Cinematic, unusual and at times uneasy, My Memories of a Future Life is the story of what happens when Carol is diagnosed with RSI and told she cannot play piano for at least the next six months, a decision that sees her questioning an identity that had until then been linked intrinsically with her piano playing.
Confused, angry and alienated, Carol ends up accompanying her friend Jerry on an adventure to find the source of his panic attacks; a past life regression that seems to suggest he had once been a woman named Ruby Cunningham, murdered by Jack the Ripper in 1888.
Cynical and suspicious, Carol seeks solace in her own strange and sinister course of hypnotherapy.

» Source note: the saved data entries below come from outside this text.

-- ==== Sys2Proof/Machine/RegWrite.lean ====
section
/-! DEFINITION. Register accesses of the host: LOCK bits, selectors, the beat latch, and a write to any register of BAR0 or BAR2
(00_scope R6-R8; 21_register_index R474-R480). -/
namespace Sys2Proof.Machine

/-- LOCK_SET: 1 written to a LOCK bit sets it (R8). -/
def lockSet (off : Nat) (s : State) : State :=
  if bar0Ok s off && (regAt off).any (fun r => r.lock == some off) then setLock off s else s

/-- KV_SLOT_SEL and SUP_CAL_SEL (R480). -/
def selectWrite (off width w : Nat) (s : State) : State :=
  if bar0Ok s off then setReg off (BitVec.ofNat 32 (w % 2 ^ width)) s else s

/-- A read of SUP_BEAT_LO latches SUP_BEAT_HI (R480); a read in D3hot reaches nothing (R478). -/
def beatLoRead (s : State) : State :=
  if s.hp.d3hot || s.glb.perst then s else { s with glb := { s.glb with beatHi := s.beat / 2 ^ 32 } }

def execLockSet (off : Nat) (s : State) : Host.Outcome State Fault Refusal := .next (lockSet off s)
def execSlotSelect (w : Nat) (s : State) : Host.Outcome State Fault Refusal := .next (selectWrite 0x090010 14 w s)
def execCalSelect (w : Nat) (s : State) : Host.Outcome State Fault Refusal := .next (selectWrite 0x0B0900 8 w s)
def execBeatLoRead (s : State) : Host.Outcome State Fault Refusal := .next (beatLoRead s)

/-! #### Registers of BAR0 -/

/-- Ring 0's fields, written while the ring is not enabled (13 R298): SIZE_LOG2 takes a value of its range (R501), and the reserved bits of
the bases stay 0 (R4).  A _LO word waits for its _HI (R6); what it reads back meanwhile, and that it outlives an enable, is log 140. -/
def ringZeroWrite (off w : Nat) (s : State) : State :=
  if (ring? s 0).isSome then s
  else if off = 0x100000 then
    if bit w 0 then ringZeroEnable w s
    else setReg off (BitVec.ofNat 32 (bits w 13 8 * 256 + clip 4 16 (bits w 6 2) * 4 + 2 * ofBool (bit w 1))) s
  else if off ≠ 0x100008 ∧ off ≠ 0x100010 ∧ off ≠ 0x100018 ∧ off ≠ 0x10000C ∧ off ≠ 0x100014 ∧ off ≠ 0x10001C then s
  else if off % 8 = 0 then
    { s with hp := { s.hp with lows := put off (BitVec.ofNat 32 (w - w % (if off = 0x100018 then 64 else 4096))) s.hp.lows } }
  else
    let low := (lookup (off - 4) s.hp.lows).getD (regWord s (off - 4))
    setReg off (BitVec.ofNat 32 (w % 2 ^ 30))
      (setReg (off - 4) low { s with hp := { s.hp with lows := s.hp.lows.filter (fun e => e.1 != off - 4) } })

/-- SUP_FAULTN_CTRL: THRESHOLD with its LOCK, STATE cleared by a 1, FORCE as written. -/
def faultnWrite (r : Reg) (w : Nat) (s : State) : State :=
  let s := writeGoverned r 0xFFFFFFFF w s
  let s := setReg r.off (BitVec.ofNat 32 ((regWord s r.off).toNat - 512 * ofBool (bit (regWord s r.off).toNat 9) + 512 * ofBool (bit w 9))) s
  if bit w 8 then faultnStateClear s else s

/-- A word of the MSI-X table: clearing a mask bit sends a pending message (14 R326). -/
def msixTableWrite (off w : Nat) (s : State) : State :=
  let s := setReg off (BitVec.ofNat 32 w) s
  if off % 16 = 12 && !bit w 0 then msixUnmask ((off - 0x018000) / 16) s else s

/-- One aligned word written to BAR0 (R476, R479): a reserved or read-only register ignores it. -/
def bar0Word (off w : Nat) (s : State) : State :=
  if !bar0Ok s off then s
  else if off = 0x000018 then sysReset w s
  else if off = 0x090010 then selectWrite off 14 w s
  else if off = 0x0B0900 then selectWrite off 8 w s
  else if off = 0x0B0604 then setReg off (BitVec.ofNat 32 (min 16 (bits w 4 0))) s
  else if off = 0x0C0144 then tamperLatchedClear (bits w 7 4) s
  else if 0x018000 ≤ off ∧ off < 0x020000 then msixTableWrite off w s
  else if 0x034000 ≤ off ∧ off < 0x038000 ∨ 0x03C000 ≤ off ∧ off < 0x03C600 then setReg off (BitVec.ofNat 32 (w &&& 0x800007FF)) s
  else if 0x0B4000 ≤ off ∧ off < 0x0B4600 then if bit w 31 then eventPendingClear ((off - 0x0B4000) / 4) s else s
  else if 0x100000 ≤ off ∧ off < 0x100400 then
    if off = 0x100000 && (ring? s 0).isSome then if bit w 0 then s else ringZeroDisable s else ringZeroWrite off w s
  else match regAt off with
    | some r => if off = 0x0B0620 then faultnWrite r w s else writeGoverned r 0xFFFFFFFF w s
    | none => s

/-- One aligned word written to BAR2 (13 R281-R283): a doorbell whose effect needs a read of host memory is a command of its own, which
carries what the read returns. -/
def bar2Word (off w : Nat) (s : State) : State :=
  let inst := off / 0x1000
  let d := off % 0x1000 / 0x20
  if d < 64 && !((ringAt s inst d).isNone) then
    if off % 0x20 = 0 then if ((ringAt s inst d).map (fun e => e.2.tailMode)).getD false then sqDoorbellTail inst d w s else s
    else if off % 0x20 = 8 then sqInvalidate inst d w s
    else if off % 0x20 = 0x10 then cqModWrite inst d w s
    else s
  else doorbellStray inst (off % 0x1000) 4 s

/-- REGISTER_WRITE: `width` bytes of `value` at an offset of a BAR (R475).  An 8-byte write is two words, the lower address first. -/
def registerWrite (bar off width value : Nat) (s : State) : State :=
  let word := if bar = 0 then bar0Word else bar2Word
  if width = 4 ∧ off % 4 = 0 then word off (value % 2 ^ 32) s
  else if width = 8 ∧ off % 8 = 0 then word (off + 4) (value / 2 ^ 32 % 2 ^ 32) (word off (value % 2 ^ 32) s)
  else if bar = 2 ∧ width < 4 then doorbellStray (off / 0x1000) (off % 0x1000) width s
  else s

/-- The function has BAR0, of 16 MiB, and BAR2, of 4 MiB, and no other (R474). -/
def inBar (bar off : Nat) : Bool := bar == 0 && off < 0x1000000 || bar == 2 && off < 0x400000

def execRegisterWrite (bar off width value : Nat) (s : State) : Host.Outcome State Fault Refusal :=
  if inBar bar off then .next (registerWrite bar off width value s) else .fault .noSuchAddress

end Sys2Proof.Machine
end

Guided by Gene, she encounters Andreq, a ‘soothesayer’ living under the sea in a fascinating futuristic world.
It’s unclear whether Andreq is a future incarnation of Carol, created and controlled by Gene, or an inadvertent creation of Carol’s troubled subconscious.

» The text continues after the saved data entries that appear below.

/-! #### Management: instances, rings and modes (13_rings, 14_instances, 20_modes_resets) -/

/-- INST_CREATE binds the lowest free number with the record's shares and INST_SET_SHARE changes them; what R306 and R307 exclude is refused
with its reason and changes nothing.

INST_RESET takes the next generation, leaves the instance no operation that was not dispatched and none that is not cancelled, no key
slot and no entry of a ring that was not admitted, and reports what it dropped; while a completion still carries the generation it would take
it waits, and RESET_DEFERRAL_END does the same with DEFERRED.

INST_REMOVE leaves the instance REMOVING, with a new generation, no key slot and no operation that is not cancelled; once its operations
have gone and its completions are written, REMOVE_DRAIN_END frees its rings and its number. -/
def Obligations.InstancesComeAndGo : Prop :=
  (
    ∀ (s : State) (op : Nat) (i : OpInput) (o : Op) (r : Ring),
      let b := inBytes s o i
      (Managed instCreateSpec s op i o r →
        let pasid := bits (field b 0 4) 19 0
        (∀ n, instCreateReasons s pasid (field b 4 2) (field b 6 2) (field b 8 2) = [] → freeInst s = some n → o.inst ≠ n →
          ∃ t, exec (.instCreate op i) s = .next t ∧ Closed t o r .ok (leBytes 2 n)
            (setInst n { state := .bound, pasid := pasid, share := field b 4 2, reserve := field b 6 2, limit := field b 8 2
                         gen := if (instOf s n).everBound then (instOf s n).gen else 1, discards := (instOf s n).discards, everBound := true } s))
        ∧ (∀ k ks, instCreateReasons s pasid (field b 4 2) (field b 6 2) (field b 8 2) = k :: ks →
          ∃ t, exec (.instCreate op i) s = .next t ∧ Closed t o r .instanceState (instReason k) s))
      ∧ (Managed instSetShareSpec s op i o r →
        let n := bits (field b 0 2) 9 0
        (instSetShareReasons s n (field b 2 2) (field b 4 2) (field b 6 2) = [] →
          ∃ t, exec (.instSetShare op i) s = .next t ∧ Closed t o r .ok []
            (updInst n (fun x => { x with share := field b 2 2, reserve := field b 4 2, limit := field b 6 2 }) s))
        ∧ (∀ k ks, instSetShareReasons s n (field b 2 2) (field b 4 2) (field b 6 2) = k :: ks →
          ∃ t, exec (.instSetShare op i) s = .next t ∧ Closed t o r .instanceState (instReason k) s)))
  ∧ (
    (∀ (s : State) (op : Nat) (i : OpInput) (o : Op) (r : Ring), Managed instResetSpec s op i o r → o.inst = 0 → r.inst = 0 →
      let n := bits (field (inBytes s o i) 0 4) 9 0
      let g := ((instOf s n).gen + 1) % 256
      instTargetReasons s n = [] →
      (hasCarrier s n g = false →
        ∃ t, exec (.instReset op i) s = .next t
          ∧ Completed t o r .ok .none (leBytes 4 g ++ leBytes 4 (resetCounts n s).1 ++ leBytes 4 (resetCounts n s).2)
          ∧ (instOf t n).gen = g
          ∧ (∀ x ∈ t.ops, x.inst = n → dispatched x = true ∧ x.cancel = true)
          ∧ (∀ e ∈ t.kv.slots, e.2.owner ≠ n) ∧ (∀ e ∈ t.fx.streams, e.2.owner ≠ n)
          ∧ (∀ e ∈ t.qm.rings, e.2.inst = n → e.2.cache = [] ∧ e.2.fetchPos = e.2.sqHead ∧ e.2.groups = [] ∧ e.2.batches = []))
      ∧ (hasCarrier s n g = true →
        ∃ t, exec (.instReset op i) s = .next t ∧ Waiting t o (.deferral n) (updInst n (fun x => { x with state := .resetting }) (pauseFetch n s))))
    ∧ (∀ (s : State) (op : Nat) (i : OpInput) (o : Op) (r : Ring) (k : Nat) (ks : List Nat), Managed instResetSpec s op i o r →
      instTargetReasons s (bits (field (inBytes s o i) 0 4) 9 0) = k :: ks →
      ∃ t, exec (.instReset op i) s = .next t ∧ Closed t o r .instanceState (instReason k) s)
    ∧ (∀ (s : State) (n : Nat) (o : Op) (r : Ring), s.im.waits = [(o.id, .deferral n)] → op? s o.id = some o → Alone s o r → o.inst = 0 →
      n ≠ 0 → r.inst = 0 → (s.ops.map (·.id)).Nodup → hasCarrier s n (((instOf s n).gen + 1) % 256) = false →
      let g := ((instOf s n).gen + 1) % 256
      ∃ t, exec (.resetDeferralEnd n) s = .next t ∧ (instOf t n).gen = g ∧ (instOf t n).state = .bound ∧ t.im.waits = []
        ∧ Completed t o r .deferred .none (leBytes 4 g ++ leBytes 4 (resetCounts n s).1 ++ leBytes 4 (resetCounts n s).2)))
  ∧ (
    (∀ (s : State) (op : Nat) (i : OpInput) (o : Op) (r : Ring), Managed instRemoveSpec s op i o r → o.inst = 0 → r.inst = 0 →
      let n := bits (field (inBytes s o i) 0 4) 9 0
      (instTargetReasons s n = [] →
        ∃ t, exec (.instRemove op i) s = .next t ∧ lookup op t.im.waits = some (.removal n)
          ∧ (instOf t n).state = .removing ∧ (instOf t n).gen = ((instOf s n).gen + 1) % 256
          ∧ (∀ x ∈ t.ops, x.inst = n → dispatched x = true ∧ x.cancel = true) ∧ (∀ e ∈ t.kv.slots, e.2.owner ≠ n))
      ∧ (∀ k ks, instTargetReasons s n = k :: ks → ∃ t, exec (.instRemove op i) s = .next t ∧ Closed t o r .instanceState (instReason k) s))
    ∧ (∀ (s : State) (n : Nat) (o : Op) (r : Ring), s.im.waits = [(o.id, .removal n)] → op? s o.id = some o → Alone s o r → o.inst = 0 →
      n ≠ 0 → r.inst = 0 → (∀ x ∈ s.ops, x.inst ≠ n) → (∀ e ∈ ringsOf s n, e.2.outq = []) →
      ∃ t, exec (.removeDrainEnd n) s = .next t ∧ Completed t o r .ok .none (leBytes 2 (ringsOf s n).length)
        ∧ (instOf t n).state = .free ∧ (∀ e ∈ t.qm.rings, e.2.inst ≠ n) ∧ t.im.waits = [] ∧ t.kv = s.kv))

Then the local weirdos start vying to get involved, and the novel gets progressively darker as it all takes its psychological, spiritual and emotional toll on Carol.
Although occasionally clumsy and confusing, My Memories of a Future Life is a strange and stubborn book, one that will stay with you long after finishing its final pages.
Original and odd, the writing is by turns visual and visceral (I especially loved the description of RSI as “a feeling like my arms were long gloves stroked by wire brushes…as though my nerves were a crackling storm”), and I’ll be curious to see what Roz will write next.
Recommended for: Lovers of literary fiction and classical music, and anyone intrigued by the idea of past and future lives.
Other recommended reading: This was a tricky one, because My Memories of a Future Life is so unsettlingly odd and original that it’s in a class all of its own. But for another tale of love and loss across time and space, try The Time Traveller’s Wife by Audrey Niffenegger.